■ **SUPPLIED MATERIAL**
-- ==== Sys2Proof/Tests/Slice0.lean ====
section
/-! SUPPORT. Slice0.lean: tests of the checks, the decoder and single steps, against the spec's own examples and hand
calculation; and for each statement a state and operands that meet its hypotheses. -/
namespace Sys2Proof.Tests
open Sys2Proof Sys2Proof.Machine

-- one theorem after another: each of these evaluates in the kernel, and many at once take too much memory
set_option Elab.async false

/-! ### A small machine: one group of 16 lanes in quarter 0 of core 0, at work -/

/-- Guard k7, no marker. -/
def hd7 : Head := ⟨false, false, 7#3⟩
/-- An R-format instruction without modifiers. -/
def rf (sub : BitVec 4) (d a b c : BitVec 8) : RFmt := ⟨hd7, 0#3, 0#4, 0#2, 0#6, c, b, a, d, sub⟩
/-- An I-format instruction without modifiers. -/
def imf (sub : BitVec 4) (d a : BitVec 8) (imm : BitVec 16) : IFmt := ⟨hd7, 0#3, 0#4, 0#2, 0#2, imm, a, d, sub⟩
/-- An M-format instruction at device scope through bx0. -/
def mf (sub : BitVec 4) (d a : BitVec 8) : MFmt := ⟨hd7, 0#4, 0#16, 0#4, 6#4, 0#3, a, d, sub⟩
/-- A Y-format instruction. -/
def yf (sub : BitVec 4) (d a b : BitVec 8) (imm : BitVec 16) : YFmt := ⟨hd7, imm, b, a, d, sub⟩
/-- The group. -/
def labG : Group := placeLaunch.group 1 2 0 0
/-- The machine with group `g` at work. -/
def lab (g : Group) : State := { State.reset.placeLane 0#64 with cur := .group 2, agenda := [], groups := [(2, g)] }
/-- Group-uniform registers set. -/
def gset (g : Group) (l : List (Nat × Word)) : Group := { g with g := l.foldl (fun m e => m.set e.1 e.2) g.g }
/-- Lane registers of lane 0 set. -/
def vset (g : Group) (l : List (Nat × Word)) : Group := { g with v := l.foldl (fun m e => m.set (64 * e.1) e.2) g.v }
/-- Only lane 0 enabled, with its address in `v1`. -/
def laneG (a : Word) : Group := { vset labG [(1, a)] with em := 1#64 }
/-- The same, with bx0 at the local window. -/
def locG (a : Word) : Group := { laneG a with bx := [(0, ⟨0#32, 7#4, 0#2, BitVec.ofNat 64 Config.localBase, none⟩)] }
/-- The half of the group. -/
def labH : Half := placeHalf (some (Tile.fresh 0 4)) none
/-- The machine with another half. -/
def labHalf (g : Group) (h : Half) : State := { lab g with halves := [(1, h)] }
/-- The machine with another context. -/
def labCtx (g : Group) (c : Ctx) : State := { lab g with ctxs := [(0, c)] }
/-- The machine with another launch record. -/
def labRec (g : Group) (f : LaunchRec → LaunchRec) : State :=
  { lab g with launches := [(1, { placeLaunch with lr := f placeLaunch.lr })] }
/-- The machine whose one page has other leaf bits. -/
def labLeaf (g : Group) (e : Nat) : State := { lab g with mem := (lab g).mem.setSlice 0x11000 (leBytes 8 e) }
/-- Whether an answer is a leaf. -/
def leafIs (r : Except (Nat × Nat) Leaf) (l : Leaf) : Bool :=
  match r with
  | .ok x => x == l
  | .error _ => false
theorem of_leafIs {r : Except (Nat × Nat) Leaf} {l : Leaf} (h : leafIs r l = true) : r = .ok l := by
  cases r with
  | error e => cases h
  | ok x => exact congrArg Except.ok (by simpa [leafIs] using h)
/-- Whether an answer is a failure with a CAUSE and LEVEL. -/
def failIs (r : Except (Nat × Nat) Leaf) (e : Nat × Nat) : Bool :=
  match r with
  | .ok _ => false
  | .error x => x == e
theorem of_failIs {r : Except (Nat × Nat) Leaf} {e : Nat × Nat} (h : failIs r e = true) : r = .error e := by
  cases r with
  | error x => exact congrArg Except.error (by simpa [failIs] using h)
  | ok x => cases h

■ **THE PROBLEM**
Begin with the line that contains "[failIs] using h)" and quote each line after it exactly, stopping after the last line of the data.

■ **ANSWER TO THIS PROBLEM**
  | error x => exact congrArg Except.error (by simpa [failIs] using h)
  | ok x => cases h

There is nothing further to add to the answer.